(Working data)

-- ==== Sys2Proof/Machine/WebSteps.lean ====
section
/-! DEFINITION. The steps that the web drives through every block (06, 09): counts, indexes, causes, standstill, and the
boundaries of lines and slots; and the encoder commands with the re-base they bring (R161). -/
namespace Sys2Proof.Machine

/-- What follows a step of ENC: the Escapement follows the active Regulator, and CAL goes on. -/
def webFollow (f : State → State) (s : State) : State := calStep (followRegulator s (f s))

/-- A step of the web. -/
def atWeb (t : Time) (f : State → State) (s : State) : Host.Outcome State Fault Refusal := atPrint t (webFollow f) s

/-- What a count of the active encoder brings for the Escapement: the overspeed machine (R173), the reversal stop (R175)
and test A (R169), in the order of R27 and R179. -/
def escCount (wasReversed : Bool) (s : State) : State :=
  let s := overspeedCount s
  let s := if !wasReversed && webReversed s then reverseStop s else s
  testA s

/-- ENCODER_COUNT: a transition of A or B, valid or not (R107, R108). -/
def encoderCount (x : Nat) (reverse valid : Bool) (s : State) : State :=
  if !encEnabled s x then s
  else if !valid then quadError x s
  else
    let was := webReversed s
    let s1 := calCount x (countEncoder x reverse s)
    if x = activeEnc s then escCount was (followRegulator s s1) else s1

def execEncoderCount (t : Time) (x : Fin 2) (reverse valid : Bool) (s : State) : Host.Outcome State Fault Refusal :=
  atWeb t (encoderCount x.val reverse valid) s

def execEncoderIndex (t : Time) (x : Fin 2) (s : State) : Host.Outcome State Fault Refusal :=
  atWeb t (encoderIndex x.val) s

def execReceiverFault (t : Time) (x : Fin 2) (s : State) : Host.Outcome State Fault Refusal :=
  atWeb t (receiverFault x.val) s

def execEncoderCauseClear (t : Time) (x : Fin 2) (cause : Fin 6) (s : State) : Host.Outcome State Fault Refusal :=
  atWeb t (encoderCauseClear x.val cause.val) s

/-- STANDSTILL_DECLARED (R112). -/
def execStandstillDeclared (t : Time) (x : Fin 2) (s : State) : Host.Outcome State Fault Refusal :=
  atWeb t (settleStandstill x.val true) s

def execAgreementMsCheck (t : Time) (s : State) : Host.Outcome State Fault Refusal := atWeb t agreementMsCheck s

/-! Slot boundaries (R119, R120, R161, R162, R169, R173) -/

/-- One boundary of the qualifying run (R173). -/
def countQualify (s : State) : State :=
  if s.esc.overspeed = 2 then
    { s with esc := { s.esc with qualify := if rateAtLeast s 97 then 0 else s.esc.qualify + 1 } }
  else s

/-- Slot n's boundary, n above the high-water mark: rows begin, test B is made, and the qualifying and resume runs go
on. -/
def slotReached (n : Int) (s : State) : State :=
  let s := { s with esc := { s.esc with hwm := n } }
  let s := when_ (s.hub.mode = .armed) countResume (countQualify s)
  testB (calBoundary n (beginTo n s))

/-- SLOT_BOUNDARY: q reaches the whole number n. The switch that waits takes effect and the agreement check is made at
every such boundary; a boundary at or below the high-water mark is no slot (R162). -/
def slotBoundary (n : Int) (s : State) : State :=
  let s := encoderSwitchover n s
  let s := if s.esc.hwm < n then slotReached n s else s
  agreementCheck s

def execSlotBoundary (t : Time) (n : Int) (s : State) : Host.Outcome State Fault Refusal := atWeb t (slotBoundary n) s

/-! The commands that re-base (R161) -/

/-- A command of ENC with what the Escapement does for it: a re-base where it was applied to the active encoder, and
else what any change of the active Regulator brings. -/
def rebasing (d : CmdSpec) (active : Bytes → State → Bool) : CmdSpec :=
  { d with apply := fun c a s =>
      let r := d.apply c a s
      (r.1, if active c.params s then rebase (followRegulator s r.2) else followRegulator s r.2) }

/-- ENC_INPUT_SET with its re-base. -/
def encInputSetRow : CmdSpec := rebasing encInputSetSpec fun p s => u8 p 0 == activeEnc s

/-- REGULATOR_SET with its re-base: it is applied to every enabled encoder. -/
def regulatorSetRow : CmdSpec := rebasing regulatorSetSpec fun _ s => encEnabled s (activeEnc s)

/-- ENC_ACTIVE_SET with its re-base. -/
def encActiveSetRow : CmdSpec := rebasing encActiveSetSpec fun _ _ => true

end Sys2Proof.Machine
end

(End Working data)

Aim of the exercise ▸ Print only the lines from the top of the data above down to the line holding "reversal stop (R175)", inclusive.

Solution to the exercise ▸
-- ==== Sys2Proof/Machine/WebSteps.lean ====
section
/-! DEFINITION. The steps that the web drives through every block (06, 09): counts, indexes, causes, standstill, and the
boundaries of lines and slots; and the encoder commands with the re-base they bring (R161). -/
namespace Sys2Proof.Machine

/-- What follows a step of ENC: the Escapement follows the active Regulator, and CAL goes on. -/
def webFollow (f : State → State) (s : State) : State := calStep (followRegulator s (f s))

/-- A step of the web. -/
def atWeb (t : Time) (f : State → State) (s : State) : Host.Outcome State Fault Refusal := atPrint t (webFollow f) s

/-- What a count of the active encoder brings for the Escapement: the overspeed machine (R173), the reversal stop (R175)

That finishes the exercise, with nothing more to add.